Collected data entries
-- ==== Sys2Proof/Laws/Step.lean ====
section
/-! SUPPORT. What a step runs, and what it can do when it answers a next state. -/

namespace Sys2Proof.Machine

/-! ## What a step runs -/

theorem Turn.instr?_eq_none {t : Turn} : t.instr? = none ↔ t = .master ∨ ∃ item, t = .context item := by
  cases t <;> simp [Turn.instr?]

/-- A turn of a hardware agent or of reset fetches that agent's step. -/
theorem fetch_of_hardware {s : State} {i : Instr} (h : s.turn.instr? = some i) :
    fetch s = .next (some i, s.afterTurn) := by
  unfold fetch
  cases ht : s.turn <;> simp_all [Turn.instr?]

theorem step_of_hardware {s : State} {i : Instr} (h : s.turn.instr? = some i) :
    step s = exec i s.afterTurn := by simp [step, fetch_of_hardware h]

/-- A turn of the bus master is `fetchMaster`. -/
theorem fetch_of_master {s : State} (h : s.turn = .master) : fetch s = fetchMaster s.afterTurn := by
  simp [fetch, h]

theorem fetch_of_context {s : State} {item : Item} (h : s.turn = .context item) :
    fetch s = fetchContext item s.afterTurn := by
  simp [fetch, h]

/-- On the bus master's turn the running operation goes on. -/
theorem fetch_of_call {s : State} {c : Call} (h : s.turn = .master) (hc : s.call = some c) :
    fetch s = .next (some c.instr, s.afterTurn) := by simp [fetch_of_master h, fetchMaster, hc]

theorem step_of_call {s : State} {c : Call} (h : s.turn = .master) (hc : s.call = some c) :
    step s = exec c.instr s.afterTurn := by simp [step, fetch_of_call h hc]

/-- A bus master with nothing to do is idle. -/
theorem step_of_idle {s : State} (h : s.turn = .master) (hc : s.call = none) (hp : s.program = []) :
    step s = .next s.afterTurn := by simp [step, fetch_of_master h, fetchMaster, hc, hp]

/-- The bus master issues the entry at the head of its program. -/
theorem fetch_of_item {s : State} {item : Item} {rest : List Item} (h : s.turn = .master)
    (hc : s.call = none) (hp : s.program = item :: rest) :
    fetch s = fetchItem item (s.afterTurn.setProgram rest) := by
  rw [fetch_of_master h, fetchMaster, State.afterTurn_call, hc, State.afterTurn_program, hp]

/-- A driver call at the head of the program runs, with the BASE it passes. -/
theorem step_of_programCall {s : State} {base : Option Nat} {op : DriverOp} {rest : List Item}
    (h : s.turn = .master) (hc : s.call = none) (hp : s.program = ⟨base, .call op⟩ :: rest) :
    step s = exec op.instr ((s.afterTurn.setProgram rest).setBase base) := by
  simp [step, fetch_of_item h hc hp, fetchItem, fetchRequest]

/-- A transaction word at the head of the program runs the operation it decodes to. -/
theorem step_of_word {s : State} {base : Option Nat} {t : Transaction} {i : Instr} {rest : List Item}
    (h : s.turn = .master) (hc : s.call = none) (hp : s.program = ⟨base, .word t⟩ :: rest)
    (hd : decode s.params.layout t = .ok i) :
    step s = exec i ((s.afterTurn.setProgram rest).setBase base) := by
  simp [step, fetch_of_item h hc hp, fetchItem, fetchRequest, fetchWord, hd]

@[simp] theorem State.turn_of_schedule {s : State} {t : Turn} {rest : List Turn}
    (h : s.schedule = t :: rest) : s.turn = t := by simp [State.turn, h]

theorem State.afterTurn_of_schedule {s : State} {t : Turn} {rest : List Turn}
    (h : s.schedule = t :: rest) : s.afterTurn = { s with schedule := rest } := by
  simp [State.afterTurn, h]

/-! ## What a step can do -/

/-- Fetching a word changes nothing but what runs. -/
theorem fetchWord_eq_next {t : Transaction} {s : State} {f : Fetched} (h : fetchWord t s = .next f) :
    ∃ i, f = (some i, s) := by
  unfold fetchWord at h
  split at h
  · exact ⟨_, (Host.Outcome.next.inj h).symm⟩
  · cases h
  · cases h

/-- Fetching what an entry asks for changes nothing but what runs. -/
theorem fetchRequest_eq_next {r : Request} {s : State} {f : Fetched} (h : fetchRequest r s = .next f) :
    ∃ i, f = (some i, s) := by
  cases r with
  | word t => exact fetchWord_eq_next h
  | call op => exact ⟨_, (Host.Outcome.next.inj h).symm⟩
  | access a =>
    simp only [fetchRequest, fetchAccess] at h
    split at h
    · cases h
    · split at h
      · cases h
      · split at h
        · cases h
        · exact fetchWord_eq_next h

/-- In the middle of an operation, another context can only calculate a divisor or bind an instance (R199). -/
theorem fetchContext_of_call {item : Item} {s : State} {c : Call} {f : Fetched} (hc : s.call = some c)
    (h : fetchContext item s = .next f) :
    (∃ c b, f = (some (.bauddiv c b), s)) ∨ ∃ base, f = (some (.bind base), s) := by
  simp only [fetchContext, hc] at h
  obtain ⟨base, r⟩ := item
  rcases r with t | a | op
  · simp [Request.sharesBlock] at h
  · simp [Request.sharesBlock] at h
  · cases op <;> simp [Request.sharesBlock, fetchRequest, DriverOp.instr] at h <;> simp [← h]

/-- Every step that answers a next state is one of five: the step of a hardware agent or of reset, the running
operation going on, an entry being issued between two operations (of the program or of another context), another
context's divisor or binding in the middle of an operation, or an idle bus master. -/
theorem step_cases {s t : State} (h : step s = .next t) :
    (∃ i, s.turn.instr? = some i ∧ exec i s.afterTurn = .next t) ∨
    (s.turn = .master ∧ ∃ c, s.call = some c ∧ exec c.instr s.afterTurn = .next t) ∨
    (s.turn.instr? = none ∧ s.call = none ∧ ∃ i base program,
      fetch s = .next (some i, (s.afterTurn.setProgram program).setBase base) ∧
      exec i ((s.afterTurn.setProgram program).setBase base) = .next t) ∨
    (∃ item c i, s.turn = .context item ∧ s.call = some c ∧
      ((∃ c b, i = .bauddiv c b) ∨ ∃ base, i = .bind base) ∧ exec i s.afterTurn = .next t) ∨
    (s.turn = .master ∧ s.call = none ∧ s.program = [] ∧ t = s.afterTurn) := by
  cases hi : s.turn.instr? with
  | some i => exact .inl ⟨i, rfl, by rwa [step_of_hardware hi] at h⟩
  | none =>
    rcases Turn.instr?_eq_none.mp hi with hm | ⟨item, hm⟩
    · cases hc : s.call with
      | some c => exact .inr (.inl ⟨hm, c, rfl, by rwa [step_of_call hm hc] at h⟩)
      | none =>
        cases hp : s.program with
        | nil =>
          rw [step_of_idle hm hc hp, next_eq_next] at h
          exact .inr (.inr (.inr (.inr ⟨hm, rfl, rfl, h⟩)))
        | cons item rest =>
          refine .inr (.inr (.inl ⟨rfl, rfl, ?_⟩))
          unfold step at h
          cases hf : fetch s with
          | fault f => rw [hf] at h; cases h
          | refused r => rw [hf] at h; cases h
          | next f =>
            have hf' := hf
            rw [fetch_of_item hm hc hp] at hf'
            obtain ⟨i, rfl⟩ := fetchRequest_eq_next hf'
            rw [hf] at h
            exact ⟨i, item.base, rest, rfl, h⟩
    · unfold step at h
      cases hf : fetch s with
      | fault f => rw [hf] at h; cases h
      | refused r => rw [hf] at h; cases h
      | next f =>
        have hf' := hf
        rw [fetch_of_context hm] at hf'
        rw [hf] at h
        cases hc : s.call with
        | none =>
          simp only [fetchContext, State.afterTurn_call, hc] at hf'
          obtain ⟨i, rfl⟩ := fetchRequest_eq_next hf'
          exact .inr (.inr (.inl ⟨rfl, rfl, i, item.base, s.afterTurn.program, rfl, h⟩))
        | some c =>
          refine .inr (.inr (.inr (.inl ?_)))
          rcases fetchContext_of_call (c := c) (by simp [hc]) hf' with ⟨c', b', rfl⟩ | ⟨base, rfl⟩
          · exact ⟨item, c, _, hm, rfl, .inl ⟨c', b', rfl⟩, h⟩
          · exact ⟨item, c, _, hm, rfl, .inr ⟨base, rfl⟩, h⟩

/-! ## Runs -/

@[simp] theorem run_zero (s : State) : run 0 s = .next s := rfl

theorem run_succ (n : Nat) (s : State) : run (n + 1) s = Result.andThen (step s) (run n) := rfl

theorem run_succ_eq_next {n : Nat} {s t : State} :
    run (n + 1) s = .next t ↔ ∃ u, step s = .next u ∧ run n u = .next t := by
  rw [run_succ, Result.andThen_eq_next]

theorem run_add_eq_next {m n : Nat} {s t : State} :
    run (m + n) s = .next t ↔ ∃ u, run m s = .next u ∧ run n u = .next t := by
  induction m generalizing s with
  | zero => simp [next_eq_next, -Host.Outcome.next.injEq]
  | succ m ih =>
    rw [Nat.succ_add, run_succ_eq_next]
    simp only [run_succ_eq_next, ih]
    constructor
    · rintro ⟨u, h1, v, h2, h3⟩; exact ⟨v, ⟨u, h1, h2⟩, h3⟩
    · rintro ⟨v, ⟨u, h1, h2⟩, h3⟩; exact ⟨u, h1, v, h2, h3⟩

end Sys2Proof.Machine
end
* * *
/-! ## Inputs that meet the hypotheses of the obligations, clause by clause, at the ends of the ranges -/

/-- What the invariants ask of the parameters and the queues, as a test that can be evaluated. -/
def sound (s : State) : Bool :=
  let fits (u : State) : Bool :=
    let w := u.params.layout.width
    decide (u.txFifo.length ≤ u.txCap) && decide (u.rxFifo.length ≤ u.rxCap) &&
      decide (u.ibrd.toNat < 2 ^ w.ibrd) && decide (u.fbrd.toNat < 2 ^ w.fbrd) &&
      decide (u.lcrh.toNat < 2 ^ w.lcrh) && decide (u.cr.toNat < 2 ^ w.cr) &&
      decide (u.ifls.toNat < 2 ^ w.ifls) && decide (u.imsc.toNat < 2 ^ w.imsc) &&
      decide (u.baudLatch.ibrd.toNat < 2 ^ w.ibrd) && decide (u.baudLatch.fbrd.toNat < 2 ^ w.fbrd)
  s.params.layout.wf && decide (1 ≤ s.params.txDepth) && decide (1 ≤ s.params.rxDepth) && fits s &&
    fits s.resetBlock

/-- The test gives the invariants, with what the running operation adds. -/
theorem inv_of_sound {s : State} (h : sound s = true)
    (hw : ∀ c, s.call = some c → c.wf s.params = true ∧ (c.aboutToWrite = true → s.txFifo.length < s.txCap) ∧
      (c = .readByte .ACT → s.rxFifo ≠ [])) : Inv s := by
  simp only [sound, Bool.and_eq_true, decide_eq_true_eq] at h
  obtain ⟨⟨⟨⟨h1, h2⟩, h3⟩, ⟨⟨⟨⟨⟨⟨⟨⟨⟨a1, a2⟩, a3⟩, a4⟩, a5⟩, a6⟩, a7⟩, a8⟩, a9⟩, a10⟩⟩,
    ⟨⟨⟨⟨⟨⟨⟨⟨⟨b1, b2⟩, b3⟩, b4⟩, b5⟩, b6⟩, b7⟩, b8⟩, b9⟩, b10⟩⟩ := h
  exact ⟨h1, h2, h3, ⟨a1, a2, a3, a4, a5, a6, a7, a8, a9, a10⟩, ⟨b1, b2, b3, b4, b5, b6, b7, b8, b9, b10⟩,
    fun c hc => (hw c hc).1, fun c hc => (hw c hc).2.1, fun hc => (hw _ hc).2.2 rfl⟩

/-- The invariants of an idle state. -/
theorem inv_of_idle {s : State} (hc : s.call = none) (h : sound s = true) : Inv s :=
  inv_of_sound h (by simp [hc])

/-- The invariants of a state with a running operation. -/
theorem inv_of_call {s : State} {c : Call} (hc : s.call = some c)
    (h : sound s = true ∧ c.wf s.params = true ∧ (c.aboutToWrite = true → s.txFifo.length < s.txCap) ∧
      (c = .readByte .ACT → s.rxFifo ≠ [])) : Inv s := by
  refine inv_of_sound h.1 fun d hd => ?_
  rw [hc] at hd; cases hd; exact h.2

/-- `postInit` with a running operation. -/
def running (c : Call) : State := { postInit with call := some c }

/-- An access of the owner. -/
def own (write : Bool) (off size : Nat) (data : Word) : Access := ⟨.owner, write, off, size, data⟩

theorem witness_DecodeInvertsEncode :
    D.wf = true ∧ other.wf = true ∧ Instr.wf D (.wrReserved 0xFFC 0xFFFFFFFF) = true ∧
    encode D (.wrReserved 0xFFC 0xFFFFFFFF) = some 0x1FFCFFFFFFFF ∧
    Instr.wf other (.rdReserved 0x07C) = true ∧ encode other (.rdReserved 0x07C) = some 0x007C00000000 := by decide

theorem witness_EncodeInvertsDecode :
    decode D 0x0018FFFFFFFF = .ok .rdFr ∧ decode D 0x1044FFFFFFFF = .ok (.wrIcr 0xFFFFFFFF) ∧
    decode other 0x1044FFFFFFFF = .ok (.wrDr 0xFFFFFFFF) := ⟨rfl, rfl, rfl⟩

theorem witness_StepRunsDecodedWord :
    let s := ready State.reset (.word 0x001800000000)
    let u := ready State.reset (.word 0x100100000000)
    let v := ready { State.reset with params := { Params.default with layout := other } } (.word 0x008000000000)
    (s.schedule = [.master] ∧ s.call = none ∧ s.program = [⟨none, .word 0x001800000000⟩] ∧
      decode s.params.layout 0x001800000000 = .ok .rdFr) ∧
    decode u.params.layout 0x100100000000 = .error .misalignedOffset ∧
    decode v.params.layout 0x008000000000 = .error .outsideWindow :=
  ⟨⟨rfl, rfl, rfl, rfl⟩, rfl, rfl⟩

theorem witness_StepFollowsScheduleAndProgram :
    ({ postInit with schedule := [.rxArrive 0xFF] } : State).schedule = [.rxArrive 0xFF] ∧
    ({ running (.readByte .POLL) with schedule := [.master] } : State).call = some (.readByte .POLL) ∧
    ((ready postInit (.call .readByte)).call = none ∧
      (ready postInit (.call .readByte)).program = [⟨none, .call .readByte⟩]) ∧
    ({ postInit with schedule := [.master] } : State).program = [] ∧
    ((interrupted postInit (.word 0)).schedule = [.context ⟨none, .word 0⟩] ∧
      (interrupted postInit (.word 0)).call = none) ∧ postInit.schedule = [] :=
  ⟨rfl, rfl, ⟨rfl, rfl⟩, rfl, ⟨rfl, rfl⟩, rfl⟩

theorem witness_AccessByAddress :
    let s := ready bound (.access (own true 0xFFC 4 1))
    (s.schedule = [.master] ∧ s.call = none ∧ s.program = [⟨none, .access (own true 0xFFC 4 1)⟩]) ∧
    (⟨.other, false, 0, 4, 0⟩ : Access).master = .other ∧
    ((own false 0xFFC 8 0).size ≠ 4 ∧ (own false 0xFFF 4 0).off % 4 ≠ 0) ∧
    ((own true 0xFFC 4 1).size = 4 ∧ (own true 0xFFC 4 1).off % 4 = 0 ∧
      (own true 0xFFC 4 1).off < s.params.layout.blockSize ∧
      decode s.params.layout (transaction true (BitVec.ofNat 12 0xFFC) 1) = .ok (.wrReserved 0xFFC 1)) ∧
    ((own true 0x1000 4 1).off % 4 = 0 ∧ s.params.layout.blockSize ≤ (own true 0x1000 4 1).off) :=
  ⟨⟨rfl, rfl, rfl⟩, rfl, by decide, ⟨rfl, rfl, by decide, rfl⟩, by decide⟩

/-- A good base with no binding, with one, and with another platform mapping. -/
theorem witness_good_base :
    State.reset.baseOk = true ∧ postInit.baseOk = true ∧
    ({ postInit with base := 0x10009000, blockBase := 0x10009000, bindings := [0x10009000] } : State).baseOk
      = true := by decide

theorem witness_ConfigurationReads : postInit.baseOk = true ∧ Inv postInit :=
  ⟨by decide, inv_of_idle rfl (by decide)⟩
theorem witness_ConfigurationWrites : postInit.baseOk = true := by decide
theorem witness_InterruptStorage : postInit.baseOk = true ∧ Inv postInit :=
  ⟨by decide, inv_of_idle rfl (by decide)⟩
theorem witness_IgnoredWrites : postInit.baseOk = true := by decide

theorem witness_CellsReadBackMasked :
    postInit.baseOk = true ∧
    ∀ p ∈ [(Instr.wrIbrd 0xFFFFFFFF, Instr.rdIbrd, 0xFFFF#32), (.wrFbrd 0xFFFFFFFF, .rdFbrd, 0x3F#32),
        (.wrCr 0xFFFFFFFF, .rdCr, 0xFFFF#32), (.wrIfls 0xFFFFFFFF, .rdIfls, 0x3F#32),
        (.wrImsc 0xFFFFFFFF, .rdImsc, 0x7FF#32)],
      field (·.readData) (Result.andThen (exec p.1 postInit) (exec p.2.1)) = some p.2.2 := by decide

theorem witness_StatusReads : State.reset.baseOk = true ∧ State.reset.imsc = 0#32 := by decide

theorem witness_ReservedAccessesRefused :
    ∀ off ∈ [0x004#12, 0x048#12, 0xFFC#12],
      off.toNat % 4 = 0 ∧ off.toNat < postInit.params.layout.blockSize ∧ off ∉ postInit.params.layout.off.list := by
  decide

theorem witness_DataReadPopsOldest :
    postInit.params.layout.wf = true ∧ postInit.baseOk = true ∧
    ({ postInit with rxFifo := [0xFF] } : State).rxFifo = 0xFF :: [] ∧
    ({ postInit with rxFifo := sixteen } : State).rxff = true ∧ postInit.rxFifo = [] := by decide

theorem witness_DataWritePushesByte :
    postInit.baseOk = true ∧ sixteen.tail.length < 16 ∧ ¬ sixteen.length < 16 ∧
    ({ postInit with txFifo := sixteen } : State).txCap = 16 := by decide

- [Task to carry out] Wherever the word "aboutToWrite" occurs in the data above, copy the line it sits in.

- [Solution to the problem]
    (hw : ∀ c, s.call = some c → c.wf s.params = true ∧ (c.aboutToWrite = true → s.txFifo.length < s.txCap) ∧
    (h : sound s = true ∧ c.wf s.params = true ∧ (c.aboutToWrite = true → s.txFifo.length < s.txCap) ∧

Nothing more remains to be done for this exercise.